Information given:
/-- One-byte opcodes, `b` the opcode (30 R117) or a prefix byte (30 R106). 8FH is known at the opcode byte and is outside with
every digit, also /1 to /7, of which R117 says nothing: DESIGN CHOICE (log 40). -/
def opcode1 (os as : Size) (b : Byte) (t : List Byte) : Parse :=
  if b.extractLsb' 4 4 = 7 then fmtI8 (.jccRel8 (Cond.ofNum (b.extractLsb' 0 4))) t
  else match b.toNat with
  | 0x00 => fmtMr8 as .addRm8R8 t
  | 0x01 => fmtMr as .addRmR t
  | 0x02 => fmtRm8 as .addR8Rm8 t
  | 0x03 => fmtRm as .addRRm t
  | 0x04 => fmtI8 .addAlImm8 t
  | 0x05 => fmtIv os .addEaxImm t
  | 0x06 => .got .pushEs t
  | 0x07 => .got .popEs t
  | 0x08 => fmtMr8 as .orRm8R8 t
  | 0x09 => fmtMr as .orRmR t
  | 0x0A => fmtRm8 as .orR8Rm8 t
  | 0x0B => fmtRm as .orRRm t
  | 0x0C => fmtI8 .orAlImm8 t
  | 0x0D => fmtIv os .orEaxImm t
  | 0x0E => .got .pushCs t
  | 0x0F => u8 t fun b2 t => opcode2 os as b2 t
  | 0x10 => fmtMr8 as .adcRm8R8 t
  | 0x11 => fmtMr as .adcRmR t
  | 0x12 => fmtRm8 as .adcR8Rm8 t
  | 0x13 => fmtRm as .adcRRm t
  | 0x14 => fmtI8 .adcAlImm8 t
  | 0x15 => fmtIv os .adcEaxImm t
  | 0x16 => .got .pushSs t
  | 0x17 => .got .popSs t
  | 0x18 => fmtMr8 as .sbbRm8R8 t
  | 0x19 => fmtMr as .sbbRmR t
  | 0x1A => fmtRm8 as .sbbR8Rm8 t
  | 0x1B => fmtRm as .sbbRRm t
  | 0x1C => fmtI8 .sbbAlImm8 t
  | 0x1D => fmtIv os .sbbEaxImm t
  | 0x1E => .got .pushDs t
  | 0x1F => .got .popDs t
  | 0x20 => fmtMr8 as .andRm8R8 t
  | 0x21 => fmtMr as .andRmR t
  | 0x22 => fmtRm8 as .andR8Rm8 t
  | 0x23 => fmtRm as .andRRm t
  | 0x24 => fmtI8 .andAlImm8 t
  | 0x25 => fmtIv os .andEaxImm t
  | 0x26 => .got .segEs t
  | 0x27 => .outside "DAA"
  | 0x28 => fmtMr8 as .subRm8R8 t
  | 0x29 => fmtMr as .subRmR t
  | 0x2A => fmtRm8 as .subR8Rm8 t
  | 0x2B => fmtRm as .subRRm t
  | 0x2C => fmtI8 .subAlImm8 t
  | 0x2D => fmtIv os .subEaxImm t
  | 0x2E => .got .segCs t
  | 0x2F => .outside "DAS"
  | 0x30 => fmtMr8 as .xorRm8R8 t
  | 0x31 => fmtMr as .xorRmR t
  | 0x32 => fmtRm8 as .xorR8Rm8 t
  | 0x33 => fmtRm as .xorRRm t
  | 0x34 => fmtI8 .xorAlImm8 t
  | 0x35 => fmtIv os .xorEaxImm t
  | 0x36 => .got .segSs t
  | 0x37 => .outside "AAA"
  | 0x38 => fmtMr8 as .cmpRm8R8 t
  | 0x39 => fmtMr as .cmpRmR t
  | 0x3A => fmtRm8 as .cmpR8Rm8 t
  | 0x3B => fmtRm as .cmpRRm t
  | 0x3C => fmtI8 .cmpAlImm8 t
  | 0x3D => fmtIv os .cmpEaxImm t
  | 0x3E => .got .segDs t
  | 0x3F => .outside "AAS"
  | 0x60 => .outside "PUSHA"
  | 0x61 => .outside "POPA"
  | 0x62 => fmtRm as .bound t
  | 0x63 => fmtMr as .arpl t
  | 0x64 => .got .segFs t
  | 0x65 => .got .segGs t
  | 0x66 => .got .opSize t
  | 0x67 => .got .addrSize t
  | 0x68 => .outside "PUSH"
  | 0x69 => .outside "IMUL"
  | 0x6A => .outside "PUSH"
  | 0x6B => .outside "IMUL"
  | 0x6C => .got .insb t
  | 0x6D => .got .insv t
  | 0x6E => .got .outsb t
  | 0x6F => .got .outsv t
  | 0x80 => group80 as t
  | 0x81 => group81 os as t
  | 0x83 => group83 as t
  | 0x84 => fmtMr8 as .testRm8R8 t
  | 0x85 => fmtMr as .testRmR t
  | 0x86 => fmtMr8 as .xchgRm8R8 t
  | 0x87 => fmtMr as .xchgRmR t
  | 0x88 => fmtMr8 as .movRm8R8 t
  | 0x89 => fmtMr as .movRmR t
  | 0x8A => fmtRm8 as .movR8Rm8 t
  | 0x8B => fmtRm as .movRRm t
  | 0x8C => fmtNum as (fun n rm => .movRmSreg rm n) t
  | 0x8D => .outside "LEA"
  | 0x8E => fmtNum as .movSregRm t
  | 0x8F => .outside "POP"
  | 0x90 => .got .nop t
  | 0x98 => .outside "CBW"
  | 0x99 => .outside "CWD"
  | 0x9A => fmtPtr os .callPtr t
  | 0x9B => .got .wait t
  | 0x9C => .got .pushf t
  | 0x9D => .got .popf t
  | 0x9E => .outside "SAHF"
  | 0x9F => .outside "LAHF"
  | 0xA0 => fmtIv as .movAlMoffs t
  | 0xA1 => fmtIv as .movEaxMoffs t
  | 0xA2 => fmtIv as .movMoffsAl t
  | 0xA3 => fmtIv as .movMoffsEax t
  | 0xA4 => .got .movsb t
  | 0xA5 => .got .movsv t
  | 0xA6 => .outside "CMPS"
  | 0xA7 => .outside "CMPS"
  | 0xA8 => fmtI8 .testAlImm8 t
  | 0xA9 => fmtIv os .testEaxImm t
  | 0xAA => .outside "STOS"
  | 0xAB => .outside "STOS"
  | 0xAC => .outside "LODS"
  | 0xAD => .outside "LODS"
  | 0xAE => .outside "SCAS"
  | 0xAF => .outside "SCAS"
  | 0xC0 => groupC0 as t
  | 0xC1 => groupC1 as t
  | 0xC2 => fmtI16 .retImm16 t
  | 0xC3 => .got .ret t
  | 0xC4 => fmtRm as .les t
  | 0xC5 => fmtRm as .lds t
  | 0xC6 => groupC6 as t
  | 0xC7 => groupC7 os as t
  | 0xC8 => .outside "ENTER"
  | 0xC9 => .outside "LEAVE"
  | 0xCA => fmtI16 .retfImm16 t
  | 0xCB => .got .retf t
  | 0xCC => .got .int3 t
  | 0xCD => fmtI8 .intImm8 t
  | 0xCE => .got .into t
  | 0xCF => .got .iret t
  | 0xD0 => groupD0 as t
  | 0xD1 => groupD1 as t
  | 0xD2 => groupD2 as t
  | 0xD3 => groupD3 as t
  | 0xD4 => .outside "AAM"
  | 0xD5 => .outside "AAD"
  | 0xD7 => .outside "XLAT"
  | 0xE0 => .outside "LOOPNE"
  | 0xE1 => .outside "LOOPE"
  | 0xE2 => .outside "LOOP"
  | 0xE3 => .outside "JCXZ"
  | 0xE4 => fmtI8 .inAlImm8 t
  | 0xE5 => fmtI8 .inEaxImm8 t
  | 0xE6 => fmtI8 .outImm8Al t
  | 0xE7 => fmtI8 .outImm8Eax t
  | 0xE8 => fmtIv os .callRel t
  | 0xE9 => fmtIv os .jmpRel t
  | 0xEA => fmtPtr os .jmpPtr t
  | 0xEB => fmtI8 .jmpRel8 t
  | 0xEC => .got .inAlDx t
  | 0xED => .got .inEaxDx t
  | 0xEE => .got .outDxAl t
  | 0xEF => .got .outDxEax t
  | 0xF0 => .got .lock t
  | 0xF2 => .got .repne t
  | 0xF3 => .got .rep t
  | 0xF4 => .got .hlt t
  | 0xF5 => .outside "CMC"
  | 0xF6 => groupF6 as t
  | 0xF7 => groupF7 os as t
  | 0xF8 => .outside "CLC"
  | 0xF9 => .outside "STC"
  | 0xFA => .got .cli t
  | 0xFB => .got .sti t
  | 0xFC => .got .cld t
  | 0xFD => .got .std t
  | 0xFE => groupFE as t
  | 0xFF => groupFF as t
  | _ => .unassigned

Task objective: When you reach the line in the material above that holds "fmtI8 .andAlImm8 t", begin reproducing lines exactly, and stop after the line that holds "0x2E => .got .segCs t".

Answer to this task:
  | 0x24 => fmtI8 .andAlImm8 t
  | 0x25 => fmtIv os .andEaxImm t
  | 0x26 => .got .segEs t
  | 0x27 => .outside "DAA"
  | 0x28 => fmtMr8 as .subRm8R8 t
  | 0x29 => fmtMr as .subRmR t
  | 0x2A => fmtRm8 as .subR8Rm8 t
  | 0x2B => fmtRm as .subRRm t
  | 0x2C => fmtI8 .subAlImm8 t
  | 0x2D => fmtIv os .subEaxImm t
  | 0x2E => .got .segCs t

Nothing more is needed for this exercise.